What is needed: When you reach the line that has "A field of an" in the material below, reproduce it and each line after it exactly, through the last one.

──────── Extracted material ────────

-- ==== Sys2Proof/Laws/State.lean ====
section
/-!
SUPPORT. Laws of the state: what each field is after each update, so that no later proof unfolds a record update.
A field of an event or a count is read through `cases`, which keeps the kernel from comparing whole register files.
-/

namespace Sys2Proof.Machine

────────

Expected answer:
A field of an event or a count is read through `cases`, which keeps the kernel from comparing whole register files.
-/

namespace Sys2Proof.Machine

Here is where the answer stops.